Yep – these works by Gillian Ayres are classic Late Modern painting. They are also undeniably strong, powerful and magnificent. I came across the pictures on the internet looking for Brit post war abstraction, and immediately thought, “Hold on Sonny Jim… what is this?!” I had sort of worked backwards going through her masterly Matisse/Picasso influenced late work (not really my thing), and gradually came onto these. These aren’t mannered abstraction, but they also aren’t “pure”. The color, space and movement is Baroque in feeling and attitude. She’s also taken the lessons of Tachisme and AbEx / Color Field painting and managed to keep the space open and alive unlike so many of the 2nd generation painters. I have absolutely no idea why this work and this artist aren’t better known here in the US.

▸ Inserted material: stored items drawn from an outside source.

-- ==== Sys2Proof/Laws/FrameBoot.lean ====
section
/-!
SUPPORT. Sys2Proof/Laws/FrameBoot.lean: what each operation of Machine/Boot.lean leaves unchanged.
-/
namespace Sys2Proof.Laws

set_option Elab.async false
set_option linter.unusedTactic false
set_option linter.unreachableTactic false

open Sys2Proof.Machine

def m_showFuses : Nat := 0x8000000000000000088700000000
theorem fr_showFuses (s : State) : Frame m_showFuses s (State.showFuses s) := by
  unfold State.showFuses
  repeat' first
    | with_reducible assumption
    | with_reducible exact Frame.refl _ _
    | (intro x; first
        | (refine Frame.cut (w := m_showFuses) (s := s) x ?_ ?_
           on_goal 2 => intro hx; clear_value x
           on_goal 1 => unfold x; clear x)
        | (refine Frame.cut (w := m_showFuses) (s := s) x.1 ?_ ?_
           on_goal 2 => intro hx; clear_value x
           on_goal 1 => unfold x; clear x)
        | (refine Frame.cut (w := m_showFuses) (s := s) x.2 ?_ ?_
           on_goal 2 => intro hx; clear_value x
           on_goal 1 => unfold x; clear x)
        | clear_value x
        | skip)
    | lift_lets -underBinder
    | (with_reducible apply Frame.setS; (on_goal 2 => decide +kernel))
    | (with_reducible apply Frame.set64S; (on_goal 2 => decide +kernel); (on_goal 2 => decide +kernel))
    | (with_reducible apply Frame.forEach; on_goal 2 => intro t a hs)

def m_setFuse : Nat := 0x80000000000000000887000c0000
theorem fr_setFuse {v : Nat} {s x : State} {f : Fuses} (h : Frame v s x) (hb : (m_setFuse ||| v) = v)
    (hf : Safety.FusesHeld x.boot.fuse f) : Frame v s (x.setFuse f) := by
  have b18 : m_setFuse.testBit 18 = true := by decide +kernel
  have b19 : m_setFuse.testBit 19 = true := by decide +kernel
  unfold State.setFuse
  refine Frame.step ?_ (fr_showFuses ..) (Nat.eq_of_testBit_eq fun i => ?_)
  · rw [mk_put]
    apply Frame.upd h <;> first
      | exact .inl rfl
      | exact .inr (testBit_up hb b19)
      | exact .inr ⟨testBit_up hb b18, hf⟩
  · rw [Nat.testBit_or, Bool.or_eq_right_iff_imp]
    intro hi
    refine testBit_up hb ?_
    have : (m_showFuses ||| m_setFuse) = m_setFuse := by decide +kernel
    exact testBit_up this hi

def m_wipeSecure : Nat := 0x7fffe00000000000000000000004400300
theorem fr_wipeSecure (s : State) : Frame m_wipeSecure s (State.wipeSecure s) := by
  unfold State.wipeSecure
  repeat' first
    | with_reducible assumption
    | with_reducible exact Frame.refl _ _
    | (with_reducible exact .inl rfl)
    | exact .inr (by decide +kernel)
    | (intro x; first
        | (refine Frame.cut (w := m_wipeSecure) (s := s) x ?_ ?_
           on_goal 2 => intro hx; clear_value x
           on_goal 1 => unfold x; clear x)
        | clear_value x
        | skip)
    | lift_lets -underBinder
    | (with_reducible apply Frame.setBS; (on_goal 2 => decide +kernel))
    | (with_reducible apply Frame.wipeMsgS; (on_goal 2 => decide +kernel))
    | (with_reducible apply Frame.after (fr_irqSet ..); (on_goal 2 => decide +kernel))
    | (with_reducible apply Frame.forEach; on_goal 2 => intro t a hs)
    | dsimp -zeta only
    | split
    | (rw [mk_put]; with_reducible apply Frame.upd)

def m_wipeMb5 : Nat := 0x80002000000
theorem fr_wipeMb5 (s : State) : Frame m_wipeMb5 s (State.wipeMb5 s) := by
  unfold State.wipeMb5
  repeat' first
    | with_reducible assumption
    | with_reducible exact Frame.refl _ _
    | lift_lets -underBinder
    | (with_reducible apply Frame.setBS; (on_goal 2 => decide +kernel))
    | (with_reducible apply Frame.after (fr_dropBytes ..); (on_goal 2 => decide +kernel))

def m_endSession : Nat := 0x100000000000000000000000000
theorem fr_endSession (s : State) : Frame m_endSession s (State.endSession s) := by
  unfold State.endSession
  repeat' first
    | with_reducible assumption
    | with_reducible exact Frame.refl _ _
    | lift_lets -underBinder
    | (with_reducible apply Frame.setBS; (on_goal 2 => decide +kernel))
    | dsimp -zeta only
    | split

“‘I hated their dominance, and the way they taught. You’d do a Braque-style drawing, and they’d come up and have a row with you because it wasn’t what they did. You were always waiting for the row. You have to be careful with teachers: they might be in the business of making an audience for themselves. In the 1950s and 1960s, people were always attacking you for what you did if you were, as I was, working in abstraction. Your nerves used to go, you seized up with all this talk that you were a charlatan, that even a child could do it. One hated having to be defensive. No wonder I was a complete sucker for people who genuinely liked my work, even if it was just the gas man.’” Gillian Ayers in conversation with Rachel Cooke, July 13, 2015.